In the past 25 years there have been over 40 billion processors shipped by Tensilica customers, 19 of the top 20 semiconductor vendors use Tensilica IP, and three recent customers include: UNISCOC (Application Processor), Light (Auto vision) and Xvision (AR). The trends for processors and sensors can be shown across five categories, and the ultra-low-power segment requires a long battery life:
Microphones and ultrasonic sensors are common approaches to wake up electronic devices, and cameras are now being used for people detection, face detection, even gestures. Amol focused on vision and speech processing for always on embedded and IoT devices. An always-on (AON) device runs continuously, reads inputs from sensors, and often dissipates under 1mW of power, while using a microcontroller.
To wake up a device requires three stages: Detection, Authentication, Processing. For AON, the focus is on the Detection phase, where a low-power MCU or DSP is typically used to do something like keyword spotting, face detection, visual wake words, or handling gestures. An AON subsystem could be designed with both a Vision AON processor, and Audio AON processor; or with a combined IP for both workloads.
For audio and speech dominant AON processing tasks there is a processor family called the Tensilica HiFi DSP, then for image and camera dominant AON processing, there is a processor family called the Tensilica Vision DSP. The low-energy DSP for vision and AI tasks is the Tensilica Vision P1 DSP.
Always-On Face Detection
The earliest approaches used a camera connected to a CPU or App processor, although the neural network algorithms on a CPU are not very energy efficient. A more energy efficient approach is to have the camera connected to a vision DSP first, then alert the CPU or App processor after detection. The most energy efficient approach is shown below, where the P1 DSP reads a low resolution image and detects a face, then a vision DSP reads the high resolution image to detect, recognize and authenticate while connected to a CPU or app processor.
The DSP and CPU only wake up after the P1 does the face detection, so this approach takes the least energy. Even after the face is detected, you can choose to have the P1 perform co-processing tasks, or have the P1 go into standby. Benchmark results compared a competitor to a Vision P1 system using TinyML v0.5 for visual wake word, image classification, keyword spotting and anomaly detection. The Vision P1 system performed higher inferences per second, and much lower energy numbers than the competitor.
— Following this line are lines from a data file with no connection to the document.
-- ==== Sys2Proof/Syntax.lean ====
section
/-! DEFINITION. The commands of the block: one constructor per row of the table of operations and events,
with the units each names and the values its environment measures or sends. -/
namespace Sys2Proof

/-- A firmware processor (R687). -/
inductive FwProc where
  | sec | pwr | sched | ctl (n : Fin 32)
  deriving DecidableEq, Repr

/-- A unit as event records name it: class and index of R654. -/
structure UnitId where
  cls : Nat
  idx : Nat
  deriving DecidableEq, Repr

/-- What stack and Damger training settle on (R261, R562): a speed bin for each stack or none where it
failed; the fibre pairs and half rate of the Damger link or none where it failed. -/
structure TrainResult where
  bins : List (Option (Fin 3))
  damger : Option (Nat × Bool)
  deriving DecidableEq, Repr

/-- A failed checker of R650: its unit, the pattern and the syndrome seen. -/
structure CheckerFail where
  unit : UnitId
  pattern : Nat
  syndrome : Nat
  deriving DecidableEq, Repr

/-- What self-test finds (R186 to R194, R650): failed checkers, failing columns of a core, faults (3 to 5 of
MXA_SELFTEST) and failing classes of a core, unusable spare lines of banks and scratchpads, failed engines. -/
structure SelfTest where
  checkers : List CheckerFail
  columns : List (Fin 256 × Word)
  faults : List (Fin 256 × Nat)
  classes : List (Fin 256 × BitVec 8)
  bankSpares : List (Fin 12 × Fin 16 × Fin 64 × Fin 16)
  spadSpares : List (Fin 256 × Fin 4)
  engines : List (Fin 8)
  deriving DecidableEq, Repr

/-- What the environment makes of a boot: whether the helper data gives the endorsed identity (R694), whether
the flash device answers, and whether the Damger link trains where BOOT ends in HOLD (R720). -/
structure BootInput where
  pufOk : Bool
  flashOk : Bool
  damger : Option (Nat × Bool)
  deriving DecidableEq, Repr

/-- What the monitors of R619 report with a measurement: supply voltages of the cluster in mV from its top level
to 7; stacks (SPAR voltage in mV, retention in tenths of the normal refresh interval, failing at the highest
voltage); lasers (number, bias current, percent of the maximum). -/
structure PlanReport where
  mv : List Nat
  memStacks : List (Fin 12 × Nat × Nat × Bool)
  lasers : List (Nat × Nat × Nat)
  deriving DecidableEq, Repr

/-- Who makes a memory request (R660). -/
inductive Requester where
  | mastSlot | mover | afu | spar | turner | damger | fabric | firmware | scraper | commitLog
  deriving DecidableEq, Repr

/-- Stored bits of a cluster that an error upsets (R627): a word of an instruction-memory bank (B for true), of the window of a
resident slot, or of a core's scratchpad or accumulator memory; a g register, a p register, a word of a v or an m register of a core;
a word of a context's line in the cluster cache, by its address. -/
inductive ClSite where
  | imem (bank : Bool) (w : Nat) | window (slot : Fin 8) (w : Nat) | spad (core : Fin 8) (w : Nat)
  | g (i : Fin 32) | p (i : Fin 16) | v (core : Fin 8) (i w : Fin 32) | m (core i : Fin 8) (w : Fin 2)
  | acc (core : Fin 8) (w : Fin 32768) | cache (ctx : Fin 4096) (w : Nat)
  deriving DecidableEq, Repr

/-- Stored bits of a spar core that an error upsets (R627): a word of its instruction or data memory, a k register, a word of a latch
of one of its banks (0 or 1), or an entry of its step queue. -/
inductive SpSite where
  | code (w : Nat) | dmem (w : Nat) | k (i : Fin 16) | latch (bank : Fin 2) (i : Fin 4) (w : Fin 128) | step (i : Nat)
  deriving DecidableEq, Repr

/-- An item of bookkeeping memory (R643): an entry of an allocation's page list, of a KV region's table, a region's generation record, a frame's
reference count, a port's credit counts, a group of meters of a context or of the overhead account, or the recorder's counters. -/
inductive BookItem where
  | page (ctx : Fin 4096) (alloc page : Nat) | kv (dep : BitVec 16) (slot page : Nat) | gen (dep : BitVec 16) (slot : Nat) | refs (frame : Nat)
  | credits (port : Fin 16) | meters (ctx : Option (Fin 4096)) (group : Fin 7) | recorder
  deriving DecidableEq, Repr

/-- Errors that have struck stored bits beside the word that a request names (log entry 9): the bits of a word of a cluster or of a
spar core, or an item of bookkeeping memory of which a word has become uncorrectable. -/
inductive Strike where
  | cluster (c : Fin 32) (site : ClSite) (bits : BitVec 72) | spar (s : Fin 12) (k : Fin 512) (site : SpSite) (bits : BitVec 72)
  | book (item : BookItem)
  deriving DecidableEq, Repr

/-- A request that reaches a stack controller (R247, R248): requester, context, cluster or stack, whether on
behalf of an LC command, the device physical address, a word to write or none for a read, the command's
dispatch sequence, the bits of the word upset since it was last written, and what errors have struck elsewhere (log entry 9), and
the path, as TRANSPORT_POISON numbers it, on which the transfer of the word has failed 8 times in a row (R629). -/
structure MemReq where
  who : Requester
  ctx : Fin 4096
  unit : Nat
  lc : Bool
  dpa : BitVec 44
  data : Option Word
  seq : Nat
  upset : BitVec 72
  strikes : List Strike := []
  lost : Option (Fin 5) := none
  deriving DecidableEq, Repr

/-- A flit (R535, R536), its link-layer fields included. -/
structure Flit where
  dst : BitVec 16
  src : BitVec 16
  seq : BitVec 16
  op : BitVec 8
  vc : Fin 4
  dstCtx : Fin 4096
  va : BitVec 52
  coll : BitVec 16
  srcCtx : Fin 4096
  aux : BitVec 32
  payload : List Word
  ack : BitVec 16
  credVc : BitVec 4
  credShared : BitVec 12
  parity : BitVec 32 := 0
  crc : BitVec 32 := 0
  deriving DecidableEq, Repr

/-- What the steps of R530 measure on a port: wavelengths lit in both directions, the best rate that passes
(0: 200, 1: 100, 2: 50 Gb/s), FEC in use, 128 B flits, the largest round trip in ns, the partner's node. -/
structure PortTraining where
  waves : Nat
  rate : Fin 3
  fec : Bool
  small : Bool
  rttNs : Nat
  partner : BitVec 16
  deriving DecidableEq, Repr

/-- The master of a control-window write (R569, SEQ_IMEM_LOAD, SPAR_IMEM_LOAD). -/
inductive Master where
  | companion | firmware | control (n : Fin 32)
  deriving DecidableEq, Repr

/-- The commands, in the order of the table. -/
inductive Instr where
  -- power, start-up, sideband
  | inputPowerApplied | inputPowerLost | inputFault (mv : Nat) | modEnDeassert | resetLAssert | standbyExit
  | bootSequence (b : BootInput) | trainComplete (r : TrainResult) | selftestComplete (t : SelfTest)
  | fwHang (p : FwProc) | sidebandWrite (pecOk : Bool) (data : List Byte) | entdaa | rstdaa | thmTripClear
  -- governor, thermal model, trip, margin plan
  | powerSample (watts mv energyUj : Nat) | powerFloorEval | powerClamp | clampRelease | pwrCapWrite (v : Word)
  | estimatorScaling (zones : List Nat) (claims : List (Fin 4 × Option (Fin 4096) × Nat))
  | reefSlewDone (c : Fin 32) | thermalModelUpdate (tempsQ4 : List Int) (coolant : Nat)
  | tripModelUpdate (coarseQ4 : List Int) (dram : List Nat) | regulatorOvertemp (zone : Fin 4)
  | coolingEntry | coolingExit (modEn : Bool) | planRequest | planRebuildStart
  | planMeasurement (c : Fin 32) (top : Fin 8) (abandoned : Bool) (r : PlanReport) | planOverdue | marginWarning (c : Fin 32)
  -- stack controllers
  | memoryRequest (r : MemReq) | bankSlot (s : Fin 12) (d : Fin 16) (b : Fin 64)
  | refreshDue (s : Fin 12) (d : Fin 16) (b : Fin 64) | beRequestAged (s : Fin 12) (d : Fin 16) (b : Fin 64)
  | mcSensorRead (s : Fin 12) (temp : Nat) | scraperVisit (s : Fin 12) (d : Fin 16) (b : Fin 64)
  | scraperOverdue (s : Fin 12) | turnerBlock (s : Fin 12) | blankFillDone (dpa : BitVec 44) | mcCeClear (s : Fin 12)
  -- clusters
  | seqImemLoad (c : Fin 32) (m : Master) (v : Word) | imemLoadDone (c : Fin 32) | commandBoundary (c : Fin 32)
  | commandFirstBundle (c : Fin 32) | issueCycle (c : Fin 32) | waitRepoll (c : Fin 32) | cacheMissFill (c : Fin 32)
  | unfurlEnd (c : Fin 32) | arrayFurl (c : Fin 32)
  | scratchpadBankArbitration (c : Fin 32) (parityErr : BitVec 8) | feederUnderflow (c : Fin 32)
  -- spar cores
  | sparIssue (s : Fin 12) (k : Fin 512) | rowStepEnd (s : Fin 12) (k : Fin 512) | cntResult (s : Fin 12) (k : Fin 512)
  | edgeBitsArrive (s : Fin 12) (k : Fin 512) | chainWordArrive (s : Fin 12) (k : Fin 512) (up : Bool)
  | atomicBlockStart (s : Fin 12) (k : Fin 512) | sparCoreRelease (s : Fin 12) (k : Fin 512)
  | sparImemLoad (s : Fin 12) (m : Master) (v : Word) | sparImemLoadDone (s : Fin 12)
  -- movers and AFU
  | moverTransfer (c : Fin 32) (n : Fin 8) | afuBlockStaged (c : Fin 32)
  -- dispatch, scheduling, commit
  | mastDispatch (ctx : Fin 4096) (q : Fin 16) | sparDispatch (ctx : Fin 4096) (q : Fin 16)
  | moveDispatch (ctx : Fin 4096) (q : Fin 16) | draftCopyDone (seq page : Nat)
  | draftWaitEvent (ctx : Fin 4096) (q : Fin 16) | pageLimitEvent (ctx : Fin 4096) (q : Fin 16)
  | admissionWindow | killComplete (seq : Nat) | slotEviction (c : Fin 32) (ctx : Fin 4096)
  | swapComplete (c : Fin 32) (slot : Fin 8) | commit (seq : Nat) | waitBudgetExpire (seq : Nat) (unit : Nat)
  | preemptOverdue (seq : Nat) | deadlockSearch | wcetOverrun (seq : Nat)
  | hyvalWaitRelease (ctx : Fin 4096) (q : Fin 16) | drainComplete (ctx : Fin 4096) | ctxDestroyComplete (ctx : Fin 4096)
  -- Hyval rings and registers
  | sqTailDoorbell (ctx : Fin 4096) (q : Fin 16) (tail : BitVec 32) | hyvQRestart (ctx : Fin 4096) (q : Fin 16)
  | hyvServeCtlRestart (ctx : Fin 4096) (deploy : BitVec 16) | hyvVersionWrite (v : BitVec 8)
  -- submission entries, each the entry at the head of its queue
  | launchMast (ctx : Fin 4096) (q : Fin 16) | launchSpar (ctx : Fin 4096) (q : Fin 16) | move (ctx : Fin 4096) (q : Fin 16)
  | fence (ctx : Fin 4096) (q : Fin 16) | signal (ctx : Fin 4096) (q : Fin 16) | hyvalWait (ctx : Fin 4096) (q : Fin 16)
  | alloc (ctx : Fin 4096) (q : Fin 16) | free (ctx : Fin 4096) (q : Fin 16) | map (ctx : Fin 4096) (q : Fin 16)
  | unmap (ctx : Fin 4096) (q : Fin 16) | descCreate (ctx : Fin 4096) (q : Fin 16) | descDestroy (ctx : Fin 4096) (q : Fin 16)
  | deploy (ctx : Fin 4096) (q : Fin 16) | admitEntry (ctx : Fin 4096) (q : Fin 16) | cancel (ctx : Fin 4096) (q : Fin 16)
  | pause (ctx : Fin 4096) (q : Fin 16) | resume (ctx : Fin 4096) (q : Fin 16)
  | undeployFinish (ctx : Fin 4096) (q : Fin 16) | undeployCancel (ctx : Fin 4096) (q : Fin 16)
  | collective (ctx : Fin 4096) (q : Fin 16) | abortCollective (ctx : Fin 4096) (q : Fin 16)
  -- admin commands, each the command latched by HYV_ADMIN_GO
  | ctxCreate | ctxEnable | ctxDisableFinish | ctxDisableKill | ctxDestroy
  | grantCounters | grantRevoke | grantComplete (ctx : Fin 4096)
  | inlayArm | inlayDisarm | inlayArmComplete
  | stayOpen | stayOpenTimeout (pos : Fin 8) | stayClose | stayCloseDrainEnd (pos : Fin 8) | stayClosed (pos : Fin 8)
  | updateStage (kind : Byte) | updateStageComplete (package : List Byte) (flashOk : Bool) | updateSelect | updateConfirm
  | attest | attestComplete | timeProbe (tA tB : Nat) | ackHold
  -- serving
  | stepBoundary (dep : BitVec 16) | fillWaitEnd (dep : BitVec 16)
  | serveStageDone (dep : BitVec 16) (logits : List (List (BitVec 32))) (drafts : List (List (Nat × BitVec 32 × List (BitVec 32))))
  | tokenRecordPost (dep : BitVec 16) | hostTierCopyDone (dep : BitVec 16) (slot page : Nat)
  | resumePageReturn (dep : BitVec 16) (slot page : Nat)
  -- shroud fabric
  | flitSend (p : Fin 16) | linkIdleTimer (p : Fin 16) | badFlit (p : Fin 17)
  | remoteWrite (p : Fin 16) (f : Flit) | remoteAccum (p : Fin 16) (f : Flit) | remoteSignal (p : Fin 16) (f : Flit)
  | ready (p : Fin 16) (f : Flit) | endFlit (p : Fin 16) (f : Flit) | e2eAck (p : Fin 16) (f : Flit) | nack (p : Fin 16) (f : Flit)
  | replayReq (p : Fin 17) (f : Flit) | idle (p : Fin 16) (f : Flit) | train (p : Fin 16)
  | portTrainingComplete (p : Fin 16) (r : Option PortTraining) | linkLoss (p : Fin 16) (reason : Fin 8)
  | collectivePartSend (seq : Nat) | collectiveBudgetExpire (seq : Nat) | shrNodeIdWrite (v : Word)
  -- Damger link
  | damgerTraining (r : Option (Nat × Bool)) | damgerLinkLoss (inFlight : Nat)
  | damgerInboundRead (tag : Fin 4096) (va : BitVec 52) (len : Nat) (keep : Bool) | damgerInboundWrite (tag : Fin 4096) (va : BitVec 52) (data : List Byte)
  -- recorder, counters, accounting, registers
  | eventPersist (flashOk : Bool) | evrLatch | evrWindowCopy | evrCodeLimitWrite (v : Word)
  | ctrFreeze | freezeDone | sampleRecord (ctx : Fin 4096) (slot : Fin 4) (where_ : Nat) (unit : Nat) | ctrUserValueRead (ctx : Fin 4096)
  | frameMsTick | accountingInterval | registerWrite (m : Master) (offset : BitVec 26) (size : Nat) (v : Word)
  | lineRecallComplete (dpa : BitVec 44) (dirty : Option (List Byte))
  deriving DecidableEq, Repr

end Sys2Proof
end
Some customers use the Vision P1 DSP with their smart image sensor to classify objects, support bounding boxes and segmentation. AR applications for foveated rendering have detected pupil center and gaze detection with a Vision P1 DSP. Aside from AON, Vision P1 is a fully functioning Vision DSP and there’s plenty of support that comes along with the P1:
- Imaging and vision DSP tools and libraries
- Supports AI flow of XNNC, NNAPI, TFLm
- 100+ model zoo networks
Summary
The Cadence Tensilica products for both audio and vision are quite popular, as they’ve been in the DSP business for decades now. The Vision P1 DSP has been optimized for AON applications, and performs tasks like face detection quite efficiently. There’s a 30 minute video of this presentation online.